As I understand it this is a term that arose from work by Ramachandran and Oberman, now developed into a full theory about cognitive mechanism. See Consciousness and Relevance Realization.

Also, there is this process of moving from picturing to signifying in support of predictive processing, through abstractions that arise from social inference (Private Language Argument). See In defense of picturing; Sellars's philosophy of mind and cognitive neuroscience. This supports our understanding of how assembling salience landscapes supports 'cognitive grip', our understanding of experience in terms of facilitating our agency. Anil Seth talks about how our expectations shape our perceptions, and so how we see reality. Donald Hoffman gets into how we can't rely on arguments from biology that we will converge on how we interpret the world.

Plant names and taxonomy assemble experiences into salience landscapes, that enhance our cognitive grip on how to affect the world.

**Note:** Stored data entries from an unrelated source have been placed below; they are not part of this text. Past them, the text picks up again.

-- ==== Sys2Proof/Laws/Ops.lean ====
section
/-! SUPPORT. What each shared operation can do, said once: the register space and its writes
(20_memory.md R65–R72, 40_control.md R121–R129). -/

namespace Sys2Proof.Machine

open Sys2Proof

/-- Resetting twice is resetting once (R290). -/
@[simp] theorem resetBlock_resetBlock (s : State) : resetBlock (resetBlock s) = resetBlock s := rfl

/-- A dropped or performed write under the busy lock (R121, R123). -/
theorem unlessBusy_cases (s w : State) :
    (s.busy = true ∧ unlessBusy s w = dropWrite s) ∨ (s.busy = false ∧ unlessBusy s w = w) := by
  unfold unlessBusy; cases s.busy <;> simp

theorem unlessBusy_busy {s : State} (w : State) (h : s.busy = true) :
    unlessBusy s w = dropWrite s := by simp [unlessBusy, h]

theorem unlessBusy_idle {s : State} (w : State) (h : s.busy = false) : unlessBusy s w = w := by
  simp [unlessBusy, h]

/-- Everything a write to a register can do (R71): nothing, the busy drop, an acceptance, a
`STATUS` or `CTRL` write, or a store to an operand register of an idle engine. -/
inductive WriteCase (s : State) (r : Reg) (v : Word) : State → Prop where
  | readOnly (h : r = .id ∨ r = .param ∨ r = .bfState ∨ r = .rounds ∨ ∃ i, r = .wide .r i) :
      WriteCase s r v s
  | dropped (h : s.busy = true)
      (hr : r = .cmd ∨ r = .bfWsize ∨ r = .bfSeed ∨ ∃ x i, x ≠ .r ∧ r = .wide x i) :
      WriteCase s r v (dropWrite s)
  | accepted (h : s.busy = false) (hr : r = .cmd) : WriteCase s r v (accept v s)
  | status (hr : r = .status) : WriteCase s r v (writeStatus v s)
  | irqEn (hr : r = .ctrl) (hv : v.getLsbD 31 = false) :
      WriteCase s r v { s with irqEn := v.getLsbD 0 }
  | softReset (hr : r = .ctrl) (hv : v.getLsbD 31 = true) : WriteCase s r v (resetBlock s)
  | bfWsize (h : s.busy = false) (hr : r = .bfWsize) :
      WriteCase s r v { s with bfWsize := v.extractLsb' 0 16 }
  | bfSeed (h : s.busy = false) (hr : r = .bfSeed) : WriteCase s r v { s with bfSeed := v }
  | wideA (i : Nat) (h : s.busy = false) (hr : r = .wide .a i) :
      WriteCase s r v { s with regA := s.regA.set i v }
  | wideE (i : Nat) (h : s.busy = false) (hr : r = .wide .e i) :
      WriteCase s r v { s with regE := s.regE.set i v }
  | wideN (i : Nat) (h : s.busy = false) (hr : r = .wide .n i) :
      WriteCase s r v { s with regN := s.regN.set i v }

theorem writeReg_cases (s : State) (r : Reg) (v : Word) : WriteCase s r v (writeReg r v s) := by
  cases r with
  | id => exact .readOnly (by simp)
  | param => exact .readOnly (by simp)
  | bfState => exact .readOnly (by simp)
  | rounds => exact .readOnly (by simp)
  | status => exact .status rfl
  | ctrl =>
    simp only [writeReg, writeCtrl]
    cases hv : v.getLsbD 31
    · exact .irqEn rfl hv
    · exact .softReset rfl hv
  | cmd =>
    rcases unlessBusy_cases s (accept v s) with ⟨h, e⟩ | ⟨h, e⟩ <;> simp only [writeReg, e]
    · exact .dropped h (by simp)
    · exact .accepted h rfl
  | bfWsize =>
    rcases unlessBusy_cases s { s with bfWsize := v.extractLsb' 0 16 } with ⟨h, e⟩ | ⟨h, e⟩ <;>
      simp only [writeReg, e]
    · exact .dropped h (by simp)
    · exact .bfWsize h rfl
  | bfSeed =>
    rcases unlessBusy_cases s { s with bfSeed := v } with ⟨h, e⟩ | ⟨h, e⟩ <;>
      simp only [writeReg, e]
    · exact .dropped h (by simp)
    · exact .bfSeed h rfl
  | wide x i =>
    cases x with
    | r => exact .readOnly (by simp)
    | a =>
      rcases unlessBusy_cases s { s with regA := s.regA.set i v } with ⟨h, e⟩ | ⟨h, e⟩ <;>
        simp only [writeReg, e]
      · exact .dropped h (.inr (.inr (.inr ⟨_, i, by decide, rfl⟩)))
      · exact .wideA i h rfl
    | e =>
      rcases unlessBusy_cases s { s with regE := s.regE.set i v } with ⟨h, e⟩ | ⟨h, e⟩ <;>
        simp only [writeReg, e]
      · exact .dropped h (.inr (.inr (.inr ⟨_, i, by decide, rfl⟩)))
      · exact .wideE i h rfl
    | n =>
      rcases unlessBusy_cases s { s with regN := s.regN.set i v } with ⟨h, e⟩ | ⟨h, e⟩ <;>
        simp only [writeReg, e]
      · exact .dropped h (.inr (.inr (.inr ⟨_, i, by decide, rfl⟩)))
      · exact .wideN i h rfl

/-- Everything a bus write can do (R71, R72). -/
theorem busWrite_cases (off : BitVec 16) (bytes : Nat) (v : Word) (s : State) :
    (busTarget s.cfg off bytes = none ∧ busWrite off bytes v s = { s with resp := some .busError }) ∨
    ∃ r, busTarget s.cfg off bytes = some r ∧
      busWrite off bytes v s = { writeReg r v s with resp := some .ok } := by
  unfold busWrite
  cases busTarget s.cfg off bytes <;> simp

/-- An answer is taken only while a request is up (R262, R264). -/
theorem answerWitness_cases (a : Nat) (s : State) :
    (s.rstN = true ∧ s.phase = .waitWitness ∧
      answerWitness a s = { s with ans := some (portValue s.cfg a), phase := .run }) ∨
    ((s.rstN = false ∨ s.phase ≠ .waitWitness) ∧ answerWitness a s = s) := by
  unfold answerWitness
  by_cases h1 : s.rstN = true <;> by_cases h2 : s.phase = .waitWitness <;> simp_all

/-- Each register sits at its offset (R20, R66). -/
theorem regAt_offset_wide (c : Config) (x : WideReg) (i : Nat) (hc : c.nwords ≤ 1024)
    (hi : i < c.nwords) : regAt c (Reg.wide x i).offset = some (.wide x i) := by
  have h : ((Reg.wide x i).offset).toNat = x.base + 4 * i := by
    simp only [Reg.offset, BitVec.toNat_ofNat]
    apply Nat.mod_eq_of_lt
    cases x <;> simp only [WideReg.base] <;> omega
  have hm : (x.base + 4 * i) % 4 = 0 := by cases x <;> simp only [WideReg.base] <;> omega
  have hw : (x.base + 4 * i) % 0x1000 / 4 = i := by cases x <;> simp only [WideReg.base] <;> omega
  unfold regAt
  rw [h, if_neg (by simp [hm]), hw]
  cases x with
  | a => rw [show (WideReg.a.base + 4 * i) / 0x1000 = 1 by simp only [WideReg.base]; omega]; simp [windowReg, hi]
  | e => rw [show (WideReg.e.base + 4 * i) / 0x1000 = 2 by simp only [WideReg.base]; omega]; simp [windowReg, hi]
  | n => rw [show (WideReg.n.base + 4 * i) / 0x1000 = 3 by simp only [WideReg.base]; omega]; simp [windowReg, hi]
  | r => rw [show (WideReg.r.base + 4 * i) / 0x1000 = 4 by simp only [WideReg.base]; omega]; simp [windowReg, hi]

/-- The converse: the register at an offset is the one that sits there (R20, R66). -/
theorem offset_of_regAt {c : Config} {off : BitVec 16} {r : Reg} (h : regAt c off = some r) :
    off = r.offset ∧ ∀ x i, r = .wide x i → i < c.nwords := by
  have hlt := off.isLt
  unfold regAt at h
  split at h
  · cases h
  · rename_i hm
    have key : ∀ n : Nat, off.toNat = n → off = BitVec.ofNat 16 n := by
      rintro n rfl; simp
    split at h <;> rename_i hq
    · have h9 : ∀ j : Nat, off.toNat / 4 = j → off.toNat = 4 * j := by omega
      unfold controlReg at h
      split at h <;> rename_i hj <;> first
        | (cases h; exact ⟨key _ (h9 _ hj), by simp⟩)
        | cases h
    all_goals first
      | cases h
      | (unfold windowReg at h
         split at h
         · rename_i hi
           cases h
           refine ⟨key _ ?_, ?_⟩
           · simp only [WideReg.base]; omega
           · rintro x i he; cases he; exact hi
         · cases h)

theorem busTarget_eq_some {c : Config} {off : BitVec 16} {bytes : Nat} {r : Reg}
    (h : busTarget c off bytes = some r) :
    bytes = 4 ∧ off = r.offset ∧ ∀ x i, r = .wide x i → i < c.nwords := by
  unfold busTarget at h
  split at h
  · exact ⟨by assumption, offset_of_regAt h⟩
  · cases h

theorem busTarget_wide {c : Config} (x : WideReg) {i : Nat} (hc : c.nwords ≤ 1024)
    (hi : i < c.nwords) : busTarget c (BitVec.ofNat 16 (x.base + 4 * i)) 4 = some (.wide x i) := by
  rw [busTarget, if_pos rfl]; exact regAt_offset_wide c x i hc hi

/-- A byte of the register space depends on its own word only (R62). -/
theorem spaceByte_congr {s t : State} {off : BitVec 16} (hc : t.cfg = s.cfg)
    (h : ∀ r, regAt s.cfg (wordOffset off) = some r → readReg t r = readReg s r) :
    spaceByte t off = spaceByte s off := by
  unfold spaceByte
  rw [hc]
  generalize regAt s.cfg (wordOffset off) = q at h
  cases q with
  | none => rfl
  | some r => simp only [h r rfl]

/-- The offset of a word in its window (R66). -/
theorem toNat_windowOffset (c : Config) (x : WideReg) (i : Nat) (hc : c.nwords ≤ 1024)
    (hi : i < c.nwords) : (BitVec.ofNat 16 (x.base + 4 * i)).toNat = x.base + 4 * i := by
  simp only [BitVec.toNat_ofNat]
  apply Nat.mod_eq_of_lt
  cases x <;> simp only [WideReg.base] <;> omega

theorem toNat_wordOffset (off : BitVec 16) : (wordOffset off).toNat = off.toNat / 4 * 4 := by
  have h := off.isLt
  simp only [wordOffset, BitVec.toNat_ofNat]
  omega

theorem busWrite_of_target {off : BitVec 16} {bytes : Nat} {s : State} {r : Reg} (v : Word)
    (h : busTarget s.cfg off bytes = some r) :
    busWrite off bytes v s = { writeReg r v s with resp := some .ok } := by
  simp [busWrite, h]

theorem busWrite_of_none {off : BitVec 16} {bytes : Nat} {s : State} (v : Word)
    (h : busTarget s.cfg off bytes = none) :
    busWrite off bytes v s = { s with resp := some .busError } := by
  simp [busWrite, h]

/-- A `CTRL` write without the reset bit (R129). -/
theorem writeCtrl_of_not_reset {v : Word} (s : State) (h : v.getLsbD 31 = false) :
    writeCtrl v s = { s with irqEn := v.getLsbD 0 } := by
  unfold writeCtrl; rw [h]; rfl

/-- A `CTRL` write with the reset bit (R129, R292). -/
theorem writeCtrl_of_reset {v : Word} (s : State) (h : v.getLsbD 31 = true) :
    writeCtrl v s = resetBlock s := by
  unfold writeCtrl; rw [h]; rfl

end Sys2Proof.Machine
end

On language itself we have to recognise it is embedded with modes of life. I was talking to someone doing sign language interpretation for a film last night, who was saying it is not just a system of referent signs, but facial expressions and body language are crucial additional channels - just as in all language, even in written language non-explicit inferences and shared contextual cues are intrinsic. Our use of language is deeply related to our purposes in use of it:

"In this sort of predicament, always ask yourself: How did we learn the meaning of this word ("good", for instance)? From what sort of examples? In what language-games? Then it will be easier for you to see that the word must have a family of meanings." -Wittgenstein, in Philosophical Investigations

Nearly one third of our brains are associated with visual processing. A great deal of work is being done by sub routines and cognitive architecture that we are not consciously aware of, that prepares our sensory input into objects and expectations. Salience landscapes and cognitive grip can help describe this also. The Global Workspace picture of conscious awareness and attention, points to the role of conscious awareness as the integration of multiple streams of data, into a relational picture to us that situates us to the world (see also lateralisation of brain function in sensory processing, one towards modelling body other towards modelling world).

Categorisation is not a 'basic' part of cognition. It relies on abstractions based on social use of language and inference from examples and language use, that relate to distinctively human faculties. See According to the major theories of concepts, where do meanings come from? for more details on the process, including what humans are doing that animals aren't.